Air Vice Marshal Sir Laurence Frank Sinclair, (13 June 1908 – 14 May 2002) was a Royal Air Force officer who was awarded the George Cross for rescuing a severely injured airman from a crashed and burning plane.

==RAF career==
Sinclair joined the Royal Air Force as a cadet at the RAF College in 1926. He served in the Second World War and was appointed officer commanding No. 110 Squadron in 1940. The event that led to him being awarded the George Cross took place on 30 September 1941 at RAF Wattisham in Suffolk. The co-pilot, Sergeant S. Walters, later died of his injuries. The pilot, Sergeant John Edwin Merrett, died instantly upon impact. The only other crew member to survive was the navigator, Flight Sergeant Anthony George Byron. Sinclair continued his war service as senior air staff officer at No. 6 Group and then at No. 91 Group.
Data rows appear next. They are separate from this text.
/-! ## CONSERVE (R134, R135) -/

/-- The terms of the input side; scale flags of a format that CONSERVE allows are ignored. DEDUCED (log entry 57). -/
def Desc.inputs (x : Desc) (c : Decl) : List Num :=
  let t := x.table
  let xs : Vec := { n := 0, bits := elemBits c.fmtA, off := t.getD 0 0, stride := 1, len := t.getD 1 0 }
  let ms : Vec := { n := 1, bits := elemBits c.fmtB, off := t.getD 0 0, stride := 1, len := t.getD 1 0 }
  (List.range (t.getD 1 0)).map (fun k =>
    let e := decodeElem c.fmtA (x.raw c xs k) c.daz
    if c.mult then Num.mul (decodeInt c.fmtB (x.raw c ms k)) e else e)

/-- The outputs, decoded. -/
def Desc.outputs (x : Desc) (c : Decl) : List Num :=
  let t := x.table
  let ys : Vec := { n := 2, bits := elemBits c.fmtOut, off := t.getD 2 0, stride := 1, len := t.getD 3 0 }
  (List.range (t.getD 3 0)).map (fun k => decodeElem c.fmtOut (x.raw c ys k) false)

/-- The verdict of a CONSERVE (R135). -/
def Desc.conserveVerdict (x : Desc) (c : Decl) : DWord :=
  let ins := x.inputs c
  let outs := x.outputs c
  let total := Num.sum ins
  let got := Num.sum outs
  match floatFmt c.fmtOut with
  | none =>
    let dlt := wholeOf total - wholeOf got
    let same := if c.wrap then decide (dlt % 2 ^ 32 = 0) else decide (dlt = 0)
    if same then verdictWord vMATCH 0 false false false true 0 else verdictWord vBEYOND 0 false false false true marginInf
  | some f =>
    let ke := ins.length + 1
    let sAbs := sumNat (ins.map (fun t => t.fix.natAbs))
    let tau := tauOf c ke
    if !total.isFin then
      if classMatch f c.sat total got || (f.bits = 8 && f.e = 4 && c.sat && total != .nan && got.isFin) then
        plainVerdict vNONFINITE 0
      else verdictWord vBEYOND 0 false false false false marginInf
    else match gammaOf c.acc ke with
      | none => plainVerdict vVOID voidNOBOUND
      | some g =>
        if !got.isFin then
          if noOverflow c f g sAbs total.fix tau then verdictWord vBEYOND 0 false false false false marginInf
          else plainVerdict vVOID voidRANGE
        else
          let t2 := outs.foldl (fun a y => Frac.f64 true (Frac.add a (uOut f y.fix.natAbs))) (Frac.ofNat 0)
          let t3 := Frac.f64 true (Frac.mul (Frac.ofNat outs.length) tau)
          let (v, m) := judge (total.fix - got.fix).natAbs (boundOf g sAbs t2 t3)
          verdictWord v 0 false false false false m

/-! ## SETHASH and SIGCMP (R136, R139) -/

/-- h (R136). -/
def setHash (key : DWord) (v : Nat) : Nat :=
  (((key ||| 1) * BitVec.ofNat 64 v + key.rotateLeft 32) >>> 3).toNat

/-- The elements of range `r`. -/
def Desc.rangeVals (x : Desc) (c : Decl) (r : Nat) : List Nat :=
  (List.range (x.range_ c r).len).map (x.raw c (x.range_ c r))

/-- H of one side. -/
def Desc.sideHash (x : Desc) (c : Decl) (right : Bool) : Nat :=
  sumNat ((List.range 4).flatMap (fun r =>
    if decide (c.side / 2 ^ r % 2 = 1) = right then (x.rangeVals c r).map (setHash x.key) else [])) % (2 ^ 61 - 1)

/-- The verdict of a SETHASH (R136). -/
def Desc.sethashVerdict (x : Desc) (c : Decl) : DWord :=
  if x.sideHash c false = x.sideHash c true then plainVerdict vMATCH 0
  else verdictWord vBEYOND 0 false false false false marginInf

/-- The verdict of a SIGCMP (R139). -/
def Cand.sigVerdict (x : Cand) : DWord :=
  if x.blocks = 0 then plainVerdict vNULL 0
  else if !x.validA || !x.validB then plainVerdict vVOID voidINVALID
  else if x.sigA = x.sigB then plainVerdict vMATCH 0
  else verdictWord vBEYOND 0 false false false false marginInf

/-! ## ELEMWISE (R113, R114, R138) -/

/-- The function at an input where the manual states the value, or its class (R113). -/
def specialValue (func : Nat) (v : Num) : Option Num :=
  let zero (neg : Bool) : Num := .fin neg 0 0
  match func, v with
  | _, .nan => some .nan
  | 1, .inf s => some (if s then zero false else .inf false)
  | 2, .inf s => some (if s then .nan else .inf false)
  | 3, .inf s => some (.fin s 1 0)
  | 4, .inf s => some (if s then zero false else .fin false 1 0)
  | 5, .inf s => some (if s then zero true else .inf false)
  | 6, .inf s => some (if s then zero true else .inf false)
  | 7, .inf s => some (zero s)
  | 8, .inf s => some (if s then .nan else zero false)
  | 2, .fin s m _ => if m = 0 then some (.inf true) else if s then some .nan else none
  | 7, .fin s m _ => if m = 0 then some (.inf s) else none
  | 8, .fin s m _ => if m = 0 then some (.inf s) else if s then some .nan else none
  | _, _ => none

/-- An ulp of a format in the binade of exponent `e`, as an accumulator integer. -/
def FloatFmt.ulp (f : FloatFmt) (e : Int) : Nat :=
  2 ^ (max (e - Int.ofNat f.t) (1 - Int.ofNat f.bias - Int.ofNat f.t) + 320).toNat

/-- T of R114 for two finite values; `within t_h + 2 of those ulps` is t_h ulps of the output format and 2 of FP32. DEDUCED (log entry 182). -/
def tolerance (f : FloatFmt) (tH : Nat) (r h : Int) : Nat :=
  let m := max r.natAbs h.natAbs
  let e := Int.ofNat (Nat.log2 m) - 320
  let t (e : Int) : Nat := tH * f.ulp e + 2 * fp32.ulp e
  if m ≠ 0 && decide (2 ^ (Nat.log2 m + 1) ≤ m + t e) then t (e + 1) else t e

/-- One element's verdict, reason and margin: by class, RANGE, equality, R114; SAT clamps the reference (R103), and a result that is not
finite equals no finite reference; an infinite reference is rounded to the output format. DEDUCED (log entry 60). DEDUCED (log entry 59).
-/
def elemJudge (c : Decl) (f : FloatFmt) (judgedByClass : Bool) (ref : Num) (near : Bool) (hostRaw : Nat) :
    Nat × Nat × Word :=
  let h := f.decode hostRaw false
  if judgedByClass then (if classMatch f c.sat ref h then (vNONFINITE, 0, 0) else (vBEYOND, 0, marginInf))
  else if near then (vVOID, voidRANGE, 0)
  else
    let r := (f.saturate c.sat ref).1
    if r.isFin && h.isFin then
      if r.fix = h.fix && r.isNegZero == h.isNegZero then (vMATCH, 0, 0)
      else
        let t := tolerance f c.tH r.fix h.fix
        let dlt := (r.fix - h.fix).natAbs
        let m := (Frac.div (Frac.ofFix dlt) (Frac.ofFix t)).f32Down
        (if t < dlt then vBEYOND else vWITHIN, 0, m)
    else if !r.isFin && sameBits f (f.round c.ftz r) hostRaw then (vMATCH, 0, 0)
    else (vBEYOND, 0, marginInf)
He became officer commanding No. 323 Wing in 1943 and then became air officer commanding the Tactical Bomber Force and then senior air staff officer for the Balkan Air Force.

After the war he became director of postings (selection) at the Air Ministry and then attended the Imperial Defence College before being appointed senior air staff officer No. 84 Group in 1947. He was made station commander at RAF Gutersloh later that year, air officer commanding No. 2 Group in 1948 and assistant commandant at RAF Cranwell in 1949. He went on to be commandant of the School of Land / Air Warfare in 1952, assistant chief of the air staff (operations) in 1953 and air officer commanding British Forces Aden in 1955. His last appointment was as commandant of the Joint Services Staff College in 1958 before retiring in 1960.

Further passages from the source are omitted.